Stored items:
= = = =
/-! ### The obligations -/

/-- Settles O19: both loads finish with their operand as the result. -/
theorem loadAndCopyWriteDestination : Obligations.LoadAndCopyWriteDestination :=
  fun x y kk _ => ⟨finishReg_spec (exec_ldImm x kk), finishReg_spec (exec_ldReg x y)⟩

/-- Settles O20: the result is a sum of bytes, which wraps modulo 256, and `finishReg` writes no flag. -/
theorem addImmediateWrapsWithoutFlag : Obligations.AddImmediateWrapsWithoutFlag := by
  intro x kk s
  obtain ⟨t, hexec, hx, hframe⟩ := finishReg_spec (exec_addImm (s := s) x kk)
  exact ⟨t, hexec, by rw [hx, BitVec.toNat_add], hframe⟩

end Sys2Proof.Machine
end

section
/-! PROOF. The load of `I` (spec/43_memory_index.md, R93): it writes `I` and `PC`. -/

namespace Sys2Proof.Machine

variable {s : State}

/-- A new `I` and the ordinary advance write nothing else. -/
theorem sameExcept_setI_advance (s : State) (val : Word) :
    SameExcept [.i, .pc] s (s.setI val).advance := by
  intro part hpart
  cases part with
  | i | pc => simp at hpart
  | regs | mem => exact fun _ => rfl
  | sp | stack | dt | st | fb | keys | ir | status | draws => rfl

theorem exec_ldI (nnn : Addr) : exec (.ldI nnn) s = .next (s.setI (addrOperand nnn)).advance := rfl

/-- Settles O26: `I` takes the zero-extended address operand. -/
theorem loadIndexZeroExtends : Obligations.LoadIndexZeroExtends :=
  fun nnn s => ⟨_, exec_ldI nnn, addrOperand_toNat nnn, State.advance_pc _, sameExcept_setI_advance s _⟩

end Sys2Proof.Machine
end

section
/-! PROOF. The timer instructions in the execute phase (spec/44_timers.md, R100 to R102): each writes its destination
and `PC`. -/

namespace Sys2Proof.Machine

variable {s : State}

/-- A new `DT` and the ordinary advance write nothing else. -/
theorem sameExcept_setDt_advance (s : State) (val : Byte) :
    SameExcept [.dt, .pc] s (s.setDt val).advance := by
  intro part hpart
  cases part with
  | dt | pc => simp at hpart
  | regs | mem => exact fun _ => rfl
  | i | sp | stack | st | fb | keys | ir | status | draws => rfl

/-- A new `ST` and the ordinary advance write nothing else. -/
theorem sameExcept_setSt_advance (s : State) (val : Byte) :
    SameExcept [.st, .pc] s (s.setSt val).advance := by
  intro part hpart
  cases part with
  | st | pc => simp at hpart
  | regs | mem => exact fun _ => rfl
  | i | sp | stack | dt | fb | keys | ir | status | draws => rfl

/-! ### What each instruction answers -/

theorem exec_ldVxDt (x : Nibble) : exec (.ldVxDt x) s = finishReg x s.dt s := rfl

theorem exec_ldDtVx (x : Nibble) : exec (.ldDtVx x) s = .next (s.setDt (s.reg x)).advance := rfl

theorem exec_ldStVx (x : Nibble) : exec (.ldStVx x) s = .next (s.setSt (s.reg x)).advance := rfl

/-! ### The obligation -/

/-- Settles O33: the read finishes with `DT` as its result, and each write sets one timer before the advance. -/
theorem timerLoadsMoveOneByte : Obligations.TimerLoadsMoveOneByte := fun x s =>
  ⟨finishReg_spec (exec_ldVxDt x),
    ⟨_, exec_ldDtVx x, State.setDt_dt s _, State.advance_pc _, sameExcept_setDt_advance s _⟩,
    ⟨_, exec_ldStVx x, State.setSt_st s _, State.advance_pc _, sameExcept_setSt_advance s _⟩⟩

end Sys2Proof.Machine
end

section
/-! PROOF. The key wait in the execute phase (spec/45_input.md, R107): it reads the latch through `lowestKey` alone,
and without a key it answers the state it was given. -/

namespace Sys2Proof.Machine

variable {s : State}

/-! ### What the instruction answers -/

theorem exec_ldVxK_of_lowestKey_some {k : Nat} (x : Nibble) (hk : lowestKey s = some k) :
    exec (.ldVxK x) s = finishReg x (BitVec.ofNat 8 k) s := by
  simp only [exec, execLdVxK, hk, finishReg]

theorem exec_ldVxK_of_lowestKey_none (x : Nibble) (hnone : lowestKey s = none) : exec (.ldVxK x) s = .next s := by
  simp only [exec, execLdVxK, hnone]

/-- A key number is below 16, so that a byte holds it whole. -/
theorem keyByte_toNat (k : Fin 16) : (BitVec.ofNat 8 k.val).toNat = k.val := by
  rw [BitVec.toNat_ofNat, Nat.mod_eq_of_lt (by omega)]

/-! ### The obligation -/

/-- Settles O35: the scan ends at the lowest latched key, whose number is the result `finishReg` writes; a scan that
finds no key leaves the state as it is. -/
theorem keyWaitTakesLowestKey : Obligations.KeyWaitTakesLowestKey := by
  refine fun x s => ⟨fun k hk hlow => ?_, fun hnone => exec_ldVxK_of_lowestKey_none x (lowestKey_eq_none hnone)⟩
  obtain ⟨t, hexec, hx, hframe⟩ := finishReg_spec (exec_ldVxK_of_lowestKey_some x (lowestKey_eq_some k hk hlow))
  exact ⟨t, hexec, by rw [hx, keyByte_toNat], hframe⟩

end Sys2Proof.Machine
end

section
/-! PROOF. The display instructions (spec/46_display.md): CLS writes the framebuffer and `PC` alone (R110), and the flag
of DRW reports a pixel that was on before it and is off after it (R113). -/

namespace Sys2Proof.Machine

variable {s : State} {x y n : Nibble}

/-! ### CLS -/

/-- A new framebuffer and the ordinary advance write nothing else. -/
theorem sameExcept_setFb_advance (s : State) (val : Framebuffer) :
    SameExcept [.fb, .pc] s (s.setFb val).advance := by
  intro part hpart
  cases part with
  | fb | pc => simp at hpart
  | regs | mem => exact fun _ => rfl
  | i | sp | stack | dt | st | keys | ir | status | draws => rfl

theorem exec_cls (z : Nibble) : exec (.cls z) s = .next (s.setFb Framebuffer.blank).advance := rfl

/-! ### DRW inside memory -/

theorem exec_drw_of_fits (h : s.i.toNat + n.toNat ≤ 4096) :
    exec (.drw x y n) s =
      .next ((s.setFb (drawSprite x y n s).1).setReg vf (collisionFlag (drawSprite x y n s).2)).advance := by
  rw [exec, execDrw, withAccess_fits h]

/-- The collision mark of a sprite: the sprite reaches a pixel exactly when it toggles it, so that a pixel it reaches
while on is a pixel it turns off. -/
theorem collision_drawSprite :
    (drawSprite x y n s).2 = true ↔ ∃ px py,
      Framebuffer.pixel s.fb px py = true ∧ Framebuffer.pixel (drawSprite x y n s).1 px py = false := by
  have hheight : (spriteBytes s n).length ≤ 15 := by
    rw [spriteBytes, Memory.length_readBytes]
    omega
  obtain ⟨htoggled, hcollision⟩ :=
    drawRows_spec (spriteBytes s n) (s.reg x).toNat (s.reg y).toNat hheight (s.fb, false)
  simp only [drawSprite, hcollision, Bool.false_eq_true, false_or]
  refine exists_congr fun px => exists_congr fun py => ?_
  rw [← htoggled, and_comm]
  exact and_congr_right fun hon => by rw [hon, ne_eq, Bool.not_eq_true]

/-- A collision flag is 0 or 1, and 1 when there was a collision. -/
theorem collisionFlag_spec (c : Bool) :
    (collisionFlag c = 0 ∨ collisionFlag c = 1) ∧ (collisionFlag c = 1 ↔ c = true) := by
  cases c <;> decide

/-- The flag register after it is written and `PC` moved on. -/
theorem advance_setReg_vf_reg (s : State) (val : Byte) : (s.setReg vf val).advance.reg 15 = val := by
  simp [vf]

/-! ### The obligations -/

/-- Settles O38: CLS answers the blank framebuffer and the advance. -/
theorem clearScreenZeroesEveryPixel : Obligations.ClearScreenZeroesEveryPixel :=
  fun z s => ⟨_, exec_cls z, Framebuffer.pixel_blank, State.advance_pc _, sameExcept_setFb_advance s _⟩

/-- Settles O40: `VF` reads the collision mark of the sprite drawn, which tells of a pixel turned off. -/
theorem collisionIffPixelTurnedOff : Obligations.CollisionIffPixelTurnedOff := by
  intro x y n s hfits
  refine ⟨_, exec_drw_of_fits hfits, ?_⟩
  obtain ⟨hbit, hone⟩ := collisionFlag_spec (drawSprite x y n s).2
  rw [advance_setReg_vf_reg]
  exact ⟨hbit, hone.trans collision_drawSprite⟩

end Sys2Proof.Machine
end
= = = =
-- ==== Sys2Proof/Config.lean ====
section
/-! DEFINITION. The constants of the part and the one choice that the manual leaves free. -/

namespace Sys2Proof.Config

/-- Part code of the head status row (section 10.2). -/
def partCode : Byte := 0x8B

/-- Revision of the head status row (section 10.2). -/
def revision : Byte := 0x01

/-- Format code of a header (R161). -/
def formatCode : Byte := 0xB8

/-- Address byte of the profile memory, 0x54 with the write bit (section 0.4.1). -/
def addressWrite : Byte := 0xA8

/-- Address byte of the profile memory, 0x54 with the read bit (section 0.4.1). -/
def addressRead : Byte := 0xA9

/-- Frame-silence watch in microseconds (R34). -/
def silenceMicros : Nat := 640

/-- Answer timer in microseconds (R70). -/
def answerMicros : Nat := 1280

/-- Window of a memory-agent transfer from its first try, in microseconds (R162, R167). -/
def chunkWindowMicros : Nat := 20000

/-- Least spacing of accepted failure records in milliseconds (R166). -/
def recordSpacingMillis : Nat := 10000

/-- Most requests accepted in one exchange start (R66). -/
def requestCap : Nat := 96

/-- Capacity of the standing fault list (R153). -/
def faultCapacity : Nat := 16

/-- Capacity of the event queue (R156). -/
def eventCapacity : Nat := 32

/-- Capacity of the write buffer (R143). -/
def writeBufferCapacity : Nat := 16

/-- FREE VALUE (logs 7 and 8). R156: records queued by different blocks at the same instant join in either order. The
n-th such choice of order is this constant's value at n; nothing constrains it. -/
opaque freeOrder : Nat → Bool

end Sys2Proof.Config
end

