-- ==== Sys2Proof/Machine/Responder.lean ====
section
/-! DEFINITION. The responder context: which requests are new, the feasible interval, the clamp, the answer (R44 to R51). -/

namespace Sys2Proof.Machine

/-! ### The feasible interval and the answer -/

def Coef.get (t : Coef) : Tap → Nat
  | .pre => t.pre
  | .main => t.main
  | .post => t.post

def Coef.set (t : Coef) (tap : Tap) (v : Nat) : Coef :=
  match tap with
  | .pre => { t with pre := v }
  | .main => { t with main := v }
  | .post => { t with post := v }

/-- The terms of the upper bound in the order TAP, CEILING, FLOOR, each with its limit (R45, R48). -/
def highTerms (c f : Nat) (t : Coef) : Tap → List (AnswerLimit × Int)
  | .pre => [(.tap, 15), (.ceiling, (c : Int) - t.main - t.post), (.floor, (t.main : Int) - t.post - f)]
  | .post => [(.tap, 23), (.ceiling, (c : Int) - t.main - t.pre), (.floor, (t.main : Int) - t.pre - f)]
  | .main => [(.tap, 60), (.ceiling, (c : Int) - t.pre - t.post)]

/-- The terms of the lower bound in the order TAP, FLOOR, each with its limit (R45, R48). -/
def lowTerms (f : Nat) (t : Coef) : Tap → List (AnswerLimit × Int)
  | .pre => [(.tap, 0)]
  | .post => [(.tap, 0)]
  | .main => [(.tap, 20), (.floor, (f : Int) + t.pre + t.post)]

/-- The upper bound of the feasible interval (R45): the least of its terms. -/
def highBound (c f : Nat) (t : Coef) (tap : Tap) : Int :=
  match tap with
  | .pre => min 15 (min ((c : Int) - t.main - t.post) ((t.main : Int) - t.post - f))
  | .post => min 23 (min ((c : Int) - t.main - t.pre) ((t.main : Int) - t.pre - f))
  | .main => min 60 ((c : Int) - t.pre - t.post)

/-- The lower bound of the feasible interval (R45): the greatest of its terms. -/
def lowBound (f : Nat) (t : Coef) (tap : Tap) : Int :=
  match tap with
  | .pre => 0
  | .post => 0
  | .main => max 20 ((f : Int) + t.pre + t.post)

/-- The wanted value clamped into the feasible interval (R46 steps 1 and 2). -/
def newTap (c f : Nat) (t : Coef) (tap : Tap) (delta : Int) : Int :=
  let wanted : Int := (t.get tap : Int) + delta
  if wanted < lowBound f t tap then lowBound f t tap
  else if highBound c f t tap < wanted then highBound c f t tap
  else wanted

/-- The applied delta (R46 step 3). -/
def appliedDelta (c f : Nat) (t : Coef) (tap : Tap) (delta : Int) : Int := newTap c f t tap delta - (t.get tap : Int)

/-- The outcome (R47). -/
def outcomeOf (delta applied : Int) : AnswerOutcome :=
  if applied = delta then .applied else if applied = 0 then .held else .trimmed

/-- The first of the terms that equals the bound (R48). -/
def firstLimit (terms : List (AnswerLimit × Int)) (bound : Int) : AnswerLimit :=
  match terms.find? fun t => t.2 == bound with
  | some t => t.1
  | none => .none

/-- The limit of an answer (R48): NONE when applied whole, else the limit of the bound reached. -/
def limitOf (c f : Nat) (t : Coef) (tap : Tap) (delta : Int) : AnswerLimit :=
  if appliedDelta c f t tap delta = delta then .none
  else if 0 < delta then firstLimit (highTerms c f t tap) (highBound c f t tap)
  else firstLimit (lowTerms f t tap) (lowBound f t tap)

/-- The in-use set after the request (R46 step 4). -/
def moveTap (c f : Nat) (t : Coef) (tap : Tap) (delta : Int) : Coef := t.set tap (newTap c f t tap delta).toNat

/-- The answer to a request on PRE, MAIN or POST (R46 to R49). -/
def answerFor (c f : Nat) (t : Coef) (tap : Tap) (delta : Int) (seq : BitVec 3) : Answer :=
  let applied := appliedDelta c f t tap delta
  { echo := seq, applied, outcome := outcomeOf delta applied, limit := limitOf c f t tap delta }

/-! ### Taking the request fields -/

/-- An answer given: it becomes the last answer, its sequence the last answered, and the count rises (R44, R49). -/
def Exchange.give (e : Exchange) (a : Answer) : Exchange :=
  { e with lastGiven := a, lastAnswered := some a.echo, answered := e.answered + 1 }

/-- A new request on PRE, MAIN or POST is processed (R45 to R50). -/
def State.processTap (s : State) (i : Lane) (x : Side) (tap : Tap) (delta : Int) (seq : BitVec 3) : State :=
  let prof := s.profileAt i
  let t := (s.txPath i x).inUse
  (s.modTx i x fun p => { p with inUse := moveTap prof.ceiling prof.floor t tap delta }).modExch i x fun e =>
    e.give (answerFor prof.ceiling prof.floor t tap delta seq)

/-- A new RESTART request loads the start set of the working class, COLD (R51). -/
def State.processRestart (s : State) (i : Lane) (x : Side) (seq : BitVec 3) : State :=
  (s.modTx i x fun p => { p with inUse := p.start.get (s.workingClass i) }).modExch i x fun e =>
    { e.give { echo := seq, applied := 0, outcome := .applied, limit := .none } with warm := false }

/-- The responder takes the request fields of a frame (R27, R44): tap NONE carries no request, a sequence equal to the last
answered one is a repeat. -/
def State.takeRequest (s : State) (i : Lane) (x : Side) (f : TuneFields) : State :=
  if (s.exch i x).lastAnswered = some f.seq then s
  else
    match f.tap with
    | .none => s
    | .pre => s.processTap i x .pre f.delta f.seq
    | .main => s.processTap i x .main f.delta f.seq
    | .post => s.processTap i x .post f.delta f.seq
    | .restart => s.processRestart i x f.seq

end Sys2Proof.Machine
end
= = = =
Problem: Search the records for lines holding the word "which", then copy each line you find.

Answer space:
/-- Settles O20: the result is a sum of bytes, which wraps modulo 256, and `finishReg` writes no flag. -/
/-- Settles O40: `VF` reads the collision mark of the sprite drawn, which tells of a pixel turned off. -/
/-! DEFINITION. The responder context: which requests are new, the feasible interval, the clamp, the answer (R44 to R51). -/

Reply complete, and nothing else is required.